The lines from the start of the data up to and including the one with "andThen (.next s) f = f s := rfl" should be returned exactly, and nothing else.

DATA TO USE:
◇ ◇ ◇ ◇ ◇ ◇ ◇

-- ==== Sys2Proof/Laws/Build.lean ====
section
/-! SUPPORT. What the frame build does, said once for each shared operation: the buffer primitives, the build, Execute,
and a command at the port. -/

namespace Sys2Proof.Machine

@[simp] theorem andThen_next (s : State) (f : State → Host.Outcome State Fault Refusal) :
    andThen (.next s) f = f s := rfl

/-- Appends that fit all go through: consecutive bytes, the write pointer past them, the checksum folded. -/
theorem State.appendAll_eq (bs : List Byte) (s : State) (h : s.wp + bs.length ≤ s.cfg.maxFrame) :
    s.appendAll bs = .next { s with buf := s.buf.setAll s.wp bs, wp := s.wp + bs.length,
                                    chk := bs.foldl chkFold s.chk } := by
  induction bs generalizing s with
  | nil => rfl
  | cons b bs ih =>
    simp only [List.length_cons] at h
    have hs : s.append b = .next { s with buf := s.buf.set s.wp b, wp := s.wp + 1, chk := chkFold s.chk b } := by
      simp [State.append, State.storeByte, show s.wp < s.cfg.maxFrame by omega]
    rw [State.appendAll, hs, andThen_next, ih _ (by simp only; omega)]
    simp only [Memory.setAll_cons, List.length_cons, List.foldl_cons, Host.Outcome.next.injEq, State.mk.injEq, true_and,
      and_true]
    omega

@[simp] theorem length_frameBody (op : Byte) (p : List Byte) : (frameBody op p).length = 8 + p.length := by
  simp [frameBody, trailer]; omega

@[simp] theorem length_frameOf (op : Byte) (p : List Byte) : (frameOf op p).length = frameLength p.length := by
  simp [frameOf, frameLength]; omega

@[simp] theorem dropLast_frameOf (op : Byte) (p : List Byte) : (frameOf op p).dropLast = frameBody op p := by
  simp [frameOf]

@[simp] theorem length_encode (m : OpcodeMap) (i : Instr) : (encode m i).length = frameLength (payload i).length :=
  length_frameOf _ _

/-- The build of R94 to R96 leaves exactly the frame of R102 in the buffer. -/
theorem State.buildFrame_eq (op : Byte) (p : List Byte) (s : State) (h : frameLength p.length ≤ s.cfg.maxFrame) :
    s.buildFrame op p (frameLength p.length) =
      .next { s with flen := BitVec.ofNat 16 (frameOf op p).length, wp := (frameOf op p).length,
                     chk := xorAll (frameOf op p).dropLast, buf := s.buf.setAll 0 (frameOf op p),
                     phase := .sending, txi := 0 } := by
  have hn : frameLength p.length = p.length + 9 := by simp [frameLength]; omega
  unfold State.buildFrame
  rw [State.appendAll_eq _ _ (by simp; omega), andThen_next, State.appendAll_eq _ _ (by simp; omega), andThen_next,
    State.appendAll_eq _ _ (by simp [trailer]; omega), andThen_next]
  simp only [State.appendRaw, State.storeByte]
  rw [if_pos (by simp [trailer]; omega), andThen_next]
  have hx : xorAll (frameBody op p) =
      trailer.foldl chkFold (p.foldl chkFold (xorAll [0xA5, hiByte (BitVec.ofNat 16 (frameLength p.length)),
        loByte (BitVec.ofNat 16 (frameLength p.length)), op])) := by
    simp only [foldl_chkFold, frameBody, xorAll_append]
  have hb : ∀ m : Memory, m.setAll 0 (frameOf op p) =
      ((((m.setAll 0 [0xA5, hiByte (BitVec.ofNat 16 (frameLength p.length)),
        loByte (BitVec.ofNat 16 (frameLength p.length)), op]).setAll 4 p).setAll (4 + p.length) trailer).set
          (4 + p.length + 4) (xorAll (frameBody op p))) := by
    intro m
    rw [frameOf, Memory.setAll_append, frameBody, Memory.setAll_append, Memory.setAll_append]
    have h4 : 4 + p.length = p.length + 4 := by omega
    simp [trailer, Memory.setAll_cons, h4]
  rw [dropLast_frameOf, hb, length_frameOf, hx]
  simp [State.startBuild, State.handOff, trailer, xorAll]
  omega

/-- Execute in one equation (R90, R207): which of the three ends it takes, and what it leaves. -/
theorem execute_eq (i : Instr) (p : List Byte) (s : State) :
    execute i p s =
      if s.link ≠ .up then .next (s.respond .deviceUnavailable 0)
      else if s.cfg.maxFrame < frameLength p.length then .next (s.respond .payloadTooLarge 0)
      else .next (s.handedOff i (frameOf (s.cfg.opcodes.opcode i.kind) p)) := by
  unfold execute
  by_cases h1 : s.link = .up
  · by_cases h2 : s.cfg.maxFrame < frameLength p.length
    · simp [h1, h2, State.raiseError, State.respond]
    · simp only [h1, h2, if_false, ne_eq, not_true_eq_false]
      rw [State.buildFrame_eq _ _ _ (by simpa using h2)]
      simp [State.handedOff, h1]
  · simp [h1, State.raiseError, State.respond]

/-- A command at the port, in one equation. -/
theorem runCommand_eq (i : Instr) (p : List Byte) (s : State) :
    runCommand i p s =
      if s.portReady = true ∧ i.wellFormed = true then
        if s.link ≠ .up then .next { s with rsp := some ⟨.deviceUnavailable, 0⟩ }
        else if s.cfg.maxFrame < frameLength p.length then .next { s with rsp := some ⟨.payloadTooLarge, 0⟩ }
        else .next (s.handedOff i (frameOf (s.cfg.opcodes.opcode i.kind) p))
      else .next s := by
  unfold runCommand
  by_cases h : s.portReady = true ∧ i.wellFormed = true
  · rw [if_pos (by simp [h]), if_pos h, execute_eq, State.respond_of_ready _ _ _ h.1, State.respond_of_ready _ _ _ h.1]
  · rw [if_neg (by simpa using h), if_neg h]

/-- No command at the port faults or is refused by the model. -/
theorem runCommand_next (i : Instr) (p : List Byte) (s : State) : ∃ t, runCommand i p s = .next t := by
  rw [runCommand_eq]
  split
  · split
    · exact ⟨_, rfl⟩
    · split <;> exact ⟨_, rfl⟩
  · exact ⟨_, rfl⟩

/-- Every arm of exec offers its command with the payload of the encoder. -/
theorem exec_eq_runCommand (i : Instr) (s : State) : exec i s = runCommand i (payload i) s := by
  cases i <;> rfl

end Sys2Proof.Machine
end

◇ ◇ ◇ ◇ ◇ ◇ ◇

ANSWER SPACE:
-- ==== Sys2Proof/Laws/Build.lean ====
section
/-! SUPPORT. What the frame build does, said once for each shared operation: the buffer primitives, the build, Execute,
and a command at the port. -/

namespace Sys2Proof.Machine

@[simp] theorem andThen_next (s : State) (f : State → Host.Outcome State Fault Refusal) :
    andThen (.next s) f = f s := rfl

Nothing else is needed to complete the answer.